Tally the lines below that contain the word "taken", and give only that number.

== Segment start ==

/-- The blocks taken are the FREE ones with fewer than `n` FREE blocks before them. -/
theorem mem_takeFree {h : Holder} {m : List Holder} {n i b : Nat} : b ∈ (takeFree h m n i).2 ↔
    ∃ j, b = i + j ∧ m[j]? = some .free ∧ countHolders (· == .free) (m.take j) < n := by
  induction m generalizing n i with
  | nil => simp [takeFree]
  | cons x m ih =>
    have split_first : (∃ j, b = i + j ∧ (x :: m)[j]? = some .free ∧ countHolders (· == .free) ((x :: m).take j) < n) ↔
        (b = i ∧ x = .free ∧ 0 < n) ∨ ∃ j, b = i + 1 + j ∧ m[j]? = some .free ∧
          (if x == .free then 1 else 0) + countHolders (· == .free) (m.take j) < n := by
      constructor
      · rintro ⟨j, hb, hf, hc⟩
        cases j with
        | zero => exact .inl ⟨hb, by simpa using hf, hc⟩
        | succ j => exact .inr ⟨j, by omega, by simpa using hf, by simpa [countHolders_cons] using hc⟩
      · rintro (⟨hb, hf, hn⟩ | ⟨j, hb, hf, hc⟩)
        · exact ⟨0, hb, by simp [hf], hn⟩
        · exact ⟨j + 1, by omega, by simpa using hf, by simpa [countHolders_cons] using hc⟩
    rw [split_first]
    by_cases hx : x = .free ∧ 0 < n
    · obtain ⟨rfl, hn⟩ := hx
      rw [takeFree_takes hn, List.mem_cons, ih]
      simp only [hn, and_true, beq_self_eq_true, if_true, Nat.lt_sub_iff_add_lt']
    · rw [takeFree_passes hx, ih]
      have not_first : ¬ (b = i ∧ x = .free ∧ 0 < n) := fun hb => hx hb.2
      simp only [not_first, false_or]
      by_cases hf : x = .free
      · have none_left : n = 0 := by by_contra hn; exact hx ⟨hf, by omega⟩
        simp [none_left]
      · simp [hf]

theorem mem_takeFree_whole {h : Holder} {m : List Holder} {n b : Nat} :
    b ∈ (takeFree h m n 0).2 ↔ m[b]? = some .free ∧ countHolders (· == .free) (m.take b) < n := by
  simp [mem_takeFree]

theorem getElem?_eq_some_iff_getD {α : Type} {m : List α} {b : Nat} {x : α} (d : α) :
    m[b]? = some x ↔ b < m.length ∧ m.getD b d = x := by
  rw [List.getElem?_eq_some_iff]
  exact ⟨fun ⟨hb, hx⟩ => ⟨hb, (List.getD_eq_getElem _ _ hb).trans hx⟩,
    fun ⟨hb, hx⟩ => ⟨hb, (List.getD_eq_getElem _ _ hb).symm.trans hx⟩⟩

theorem takeFree_above {h : Holder} {m : List Holder} {n i b : Nat} (hb : b ∈ (takeFree h m n i).2) : i ≤ b := by
  obtain ⟨j, rfl, -⟩ := mem_takeFree.1 hb
  omega

theorem takeFree_rises (h : Holder) (m : List Holder) (n i : Nat) : (takeFree h m n i).2.Pairwise (· < ·) := by
  induction m generalizing n i with
  | nil => simp [takeFree]
  | cons x m ih =>
    by_cases hx : x = .free ∧ 0 < n
    · obtain ⟨rfl, hn⟩ := hx
      rw [takeFree_takes hn]
      exact List.pairwise_cons.2 ⟨fun b hb => takeFree_above hb, ih _ _⟩
    · rw [takeFree_passes hx]
      exact ih _ _

/-- A block taken is the holder's, and every other stays. -/
theorem takeFree_get (h : Holder) (m : List Holder) (n i j : Nat) :
    (takeFree h m n i).1[j]? = m[j]?.map fun x => if i + j ∈ (takeFree h m n i).2 then h else x := by
  induction m generalizing n i j with
  | nil => simp [takeFree]
  | cons x m ih =>
    have before : ∀ n, i ∉ (takeFree h m n (i + 1)).2 := fun n hi => by have := takeFree_above hi; omega
    by_cases hx : x = .free ∧ 0 < n
    · obtain ⟨rfl, hn⟩ := hx
      rw [takeFree_takes hn]
      cases j with
      | zero => simp
      | succ j => simp [ih, show i + 1 + j = i + (j + 1) by omega]
    · rw [takeFree_passes hx]
      cases j with
      | zero => simp [before]
      | succ j => simp [ih, show i + 1 + j = i + (j + 1) by omega]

== Segment end ==

RESULT:
2